Lilley was among the front bench Conservative ministers who threatened to join the Maastricht Rebels in voting against his government over the signing of the Maastricht Treaty. When asked why Lilley and two of his colleagues had not been sacked from their front bench positions, Major replied "We don't want another three more of the bastards out there"

Conference song

Lilley reprised his lampooning of some people drawing benefits from the National Insurance scheme – the overall number of which had grown rapidly on his watch – by singing to the Conservative Party's annual conference after it had lost the general election in 1997. He changed the words of "Land of Hope and Glory" to create a song "Land of Chattering Classes", in condemnation of the purported abandonment of British values and history by Tony Blair's New Labour. Lilley joked that a Labour version of Land and Hope and Glory had been "leaked" to him. He said, "They call it `Land of Pseudo Tories' and it goes like this:

"Land of chattering classes, no more pageantry / Darlings, raise your glasses, to brave modernity / Who needs Nelson or Churchill? The past is so passe / Britain's now about Britpop and the River Cafe / God, this place is so frumpy, let's be more like LA!"

After cheers from the conference, he continued: "Not to be outdone, [Chancellor] Gordon Brown has tried to trump his neighbour [Mr Blair] with a new version of Rule Britannia":"

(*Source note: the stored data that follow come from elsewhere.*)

-- ==== Sys2Proof/Certificates/Slice0/Obligations.lean ====
section
/-! DEFINITION. The statements for the provers. The rules they rest on are named in OBLIGATIONS.json. -/

open Sys2Proof Sys2Proof.Machine

/-! ### The machine, resets and start-up -/

/-- A step is exec on the command at the front with the queue's rest; on an empty queue the part idles (log entry 2). -/
def Obligations.StepRunsTheFrontCommand : Prop :=
  (∀ (c : Instr) (s : State), step { s with pending := c :: s.pending } = exec c s)
    ∧ ∀ s : State, s.pending = [] → step s = .next s

/-- The values after power-on reset (R2, R14, R39, R44, R45, R49, R62, R88, R90, R93, R94, R102, R105, R128, R144, R158, R168,
R174, R181); that start-up is running and that delay memory lists no word are the model's choices (log entries 3, 8). -/
def Obligations.ResetStateHoldsTheStatedValues : Prop :=
  (∀ l, (State.reset.link l).rx =
      { enable := false, parityPolicy := .substitute, slotPolicy := .pass, lastAccepted := none, arrivalCount := 0 })
  ∧ (∀ l, (State.reset.link l).conv =
      { state := .off, fifo := [], readPhase := 0, lastRead := none, n := 0, slipCount := 0, notLocked := true })
  ∧ (∀ n, State.reset.route n = .unrouted)
  ∧ (∀ p, (State.reset.prog p).life = .closed ∧ (State.reset.prog p).group = none
      ∧ (State.reset.prog p).policy = .overwrite
      ∧ (State.reset.prog p).move = { state := .still, pos := 0, staged := .empty, reports := [], lost := 0 }
      ∧ (State.reset.prog p).meter.m = -1000 ∧ (State.reset.prog p).meter.s = -1000
      ∧ (State.reset.prog p).meter.settings = { target := -230, upper := 20, lower := 40, silence := -500, ceiling := -10 }
      ∧ (State.reset.prog p).gain.mode = .off ∧ (State.reset.prog p).gain.applied = 0
      ∧ (State.reset.prog p).gain.settings = { boost := 60, cut := 150, rise := 2, fall := 10, fixed := 0 })
  ∧ State.reset.freeList = [⟨0, 4096⟩]
  ∧ State.reset.outPipe = List.replicate 8 (Vector.replicate 32 ⟨0, false⟩)
  ∧ (∀ (o : Fin 4) (k : Fin 8), State.reset.outLinks[o][k] = ⟨0, false⟩)
  ∧ State.reset.ref.hsc = 0 ∧ State.reset.ref.phase = 0 ∧ State.reset.ref.blockNo = 0
  ∧ State.reset.ref.frmPrev = true ∧ State.reset.ref.cue0Prev = true ∧ State.reset.ref.cue1Prev = true
  ∧ State.reset.ref.history = [] ∧ State.reset.ref.present = false
  ∧ (∀ g, State.reset.group g =
      { source := .none, timeout := 100, restart := false, snapshot := false, armed := false, cueCount := 0 })
  ∧ (∀ g, State.reset.snap g = ⟨none, false⟩)
  ∧ (∀ n, State.reset.source n =
      { priority := 7, masked := false, raiseTime := 0, clearTime := 0, condition := false, qualified := false, timer := 0,
        pending := false, accepted := false, again := false, raiseCount := 0, lastRaise := none })
  ∧ State.reset.threshold = 7 ∧ acceptLevel State.reset.sources = 8 ∧ State.reset.attn = false
  ∧ (∀ c, State.reset.contact c = { ceiling := none, minOn := 0, asserted := false, onTime := 0 })
  ∧ (∀ c, State.reset.counter c =
      { event := none, qualifier := 0, mode := .wrap, clearOnRead := false, alarmEnable := false, value := 0, half := false })
  ∧ State.reset.port = { rx := .hunt, reception := [], holding := [], reply := none }

/-- POWER_ON_RESET, and RESET_TAKES_EFFECT or REPLY_SENT behind an accepted RESET, load every reset value; delay memory
stays as it was (R49). RESET itself replies first, and the reset waits for its last byte; with a body it resets nothing
(R188). -/
def Obligations.ResetsLoadEveryBlockAfterTheReply : Prop :=
  (∀ s : State,
    exec .powerOnReset s = .next { State.reset with mem := s.mem, pending := s.pending }
    ∧ (s.port.reply.isSome = true → s.resetInHand = true →
        exec .resetTakesEffect s = .next { State.reset with mem := s.mem, pending := s.pending }
        ∧ exec .replySent s = .next { State.reset with mem := s.mem, pending := s.pending })
    ∧ ((s.port.reply.isNone = true ∨ s.resetInHand = false) → exec .resetTakesEffect s = .next s))
  ∧ (∀ (s : State) (tag : Byte), s.ready →
    (∃ t, exec (.reset tag []) s = .next t ∧ t = s.answered ⟨tag, 0x02, []⟩ .ok [] ∧ t.resetInHand = true
        ∧ t.port.reply.isSome = true)
    ∧ ∀ b bs, ∃ t, exec (.reset tag (b :: bs)) s = .next t ∧ t = s.answered ⟨tag, 0x02, b :: bs⟩ .malformed []
        ∧ t.resetInHand = false)

/-- START_UP_END ends start-up, and during start-up nothing on the line and nothing of house time acts. -/
def Obligations.StartUpHoldsThePartStill : Prop :=
  (∀ s : State, exec .startUpEnd s = .next { s with startUp := false })
    ∧ ∀ (c : Instr) (s : State), s.startUp = true → c ≠ .powerOnReset → c ≠ .startUpEnd → c ≠ .replySent →
        c ≠ .resetTakesEffect → (∀ l f ok, c ≠ .frameArrival l f ok) → exec c s = .next s

/-! ### The control line -/

/-- One byte in each receiver state, short of a frame's last byte (R182). -/
def Obligations.ReceiverTakesEachByte : Prop :=
  ∀ (s : State) (b : Byte), s.startUp = false →
    (s.port.rx = .hunt → b = 0xC5 →
      exec (.controlByte b) s = .next { s with port := { s.port with rx := .length, reception := [] } })
    ∧ (s.port.rx = .hunt → b ≠ 0xC5 → exec (.controlByte b) s = .next s)
    ∧ (s.port.rx = .length → 2 ≤ b.toNat → b.toNat ≤ 252 →
      exec (.controlByte b) s = .next { s with port := { s.port with rx := .collect, reception := [b] } })
    ∧ (s.port.rx = .length → (b.toNat < 2 ∨ 252 < b.toNat) →
      exec (.controlByte b) s = exec (.requestFrameDiscard (.badLen b)) s)
    ∧ ∀ len rest, s.port.rx = .collect → s.port.reception = len :: rest → rest.length + 1 < len.toNat + 2 →
      exec (.controlByte b) s = .next { s with port := { s.port with reception := len :: rest ++ [b] } }

/-- The bytes of a request frame on the line come to what the request's row is; with a wrong check they come to a discard
(R182). -/
def Obligations.FrameBytesComeToTheRequestRow : Prop :=
  ∀ (c : Instr) (r : Request) (s : State), requestOf c = some r → r.body.length ≤ 250 → s.startUp = false →
    s.port.rx = .hunt →
    execAll ((frameBytes r (requestCheck r)).map .controlByte) s = exec c s
    ∧ ∀ chk, chk.length = 2 → chk ≠ requestCheck r →
        execAll ((frameBytes r chk).map .controlByte) s = exec (.requestFrameDiscard .badCheck) s

/-- What a discard does, and that it leaves the holding, the reply and every other block (R183), with no share taken ahead
(behind one, see HoldingTakesTwoFramesAndDispatches). That a discard whose cause does not stand changes nothing is the model's
(log entries 5, 7). -/
def Obligations.DiscardRaisesControlAndCounts : Prop :=
  ∀ (s : State) (cause : DiscardCause), s.startUp = false →
    (s.discards cause = true → s.ahead = [] → ∃ t, exec (.requestFrameDiscard cause) s = .next t
      ∧ t.port = { s.port with rx := .hunt, reception := [] }
      ∧ (t.source controlSource).raiseCount = satInc 255 (s.source controlSource).raiseCount
      ∧ (t.source controlSource).lastRaise = some s.ref.hsc
      ∧ ((s.source controlSource).accepted = false → (t.source controlSource).pending = true)
      ∧ ((s.source controlSource).accepted = true → (t.source controlSource).again = true)
      ∧ (∀ c, (s.counter c).event = some .controlErr → t.counter c = Counter.offer .controlErr none 1 (s.counter c))
      ∧ s.raisesCounted 1 t
      ∧ s.otherSources [controlSource] t ∧ s.otherCounters [.controlErr] t ∧ s.sameBut (.port :: eventParts) t
      ∧ (s.port.rx ≠ .hunt → exec .interByteGap s = .next t))
    ∧ (s.discards cause = false → exec (.requestFrameDiscard cause) s = .next s)
    ∧ (s.port.rx = .hunt → exec .interByteGap s = .next s)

"Cool Britannia, where saving costs you more / Unless, like Geoffrey Robinson, your Trust's offshore!"

In opposition

He contested the 1997 Conservative Party leadership election, placing fourth in a field of five. In opposition, he held the post of Shadow Chancellor from 1997 to 1998 and was Deputy Leader of the Conservative Party from 1998 to 1999.

Lilley is known for being an advocate of marijuana legalisation. In 2001, Lilley provoked some controversy in his party and Britain more widely by calling for cannabis to be legalised in a Social Market Foundation pamphlet.

Lilley produced a report for the Bow Group in 2005 that was highly critical of Government plans to introduce national identity cards.

When David Cameron was elected leader of the Conservatives in December 2005, Lilley was appointed Chairman of the Globalisation and Global Poverty policy group, part of Cameron's extensive 18-month policy review.

Controversy and climate change

In November 2012, it was reported that Lilley had been selected by the Conservative Party to join the House of Commons Select Committee on Climate Change. Lilley, who was at that time Vice Chairman and Senior Independent Non-Executive Director of Tethys Petroleum and had received over $400,000 in share options was seen by some as being unsuitable for the position because of this role and a perceived conflict of interest. He was one of only three MPs to vote against the Climate Change Act Further scrutiny came from the highlighting by Private Eye that Lilley had previously lobbied then climate change minister Ed Miliband with letters requesting the 'cost of global warming'.

Queen's Speech Amendment

On 19 May 2016, Peter Lilley, backed by other Eurosceptic Tory MPs as well as the other parties proposed a rebel amendment to the Queen's Speech, over fears that the US-EU pact would lead to the privatisation of the NHS by paving the way for American health providers in the UK. Lilley said that the Investor state dispute settlement provision in TTIP would grant American multinationals the right to sue the British government over any regulations which affected their profits, and questioned why the British government had not tried to exclude the NHS from TTIP.

The UK government ultimately agreed to amend the Queen's Speech to commit to explicitly protecting the NHS from the terms of the future trade deal.

Lilley had earlier committed to supporting withdrawal from the EU during the referendum campaign

Personal life

He is married to Gail, an artist, and has a holiday home in France.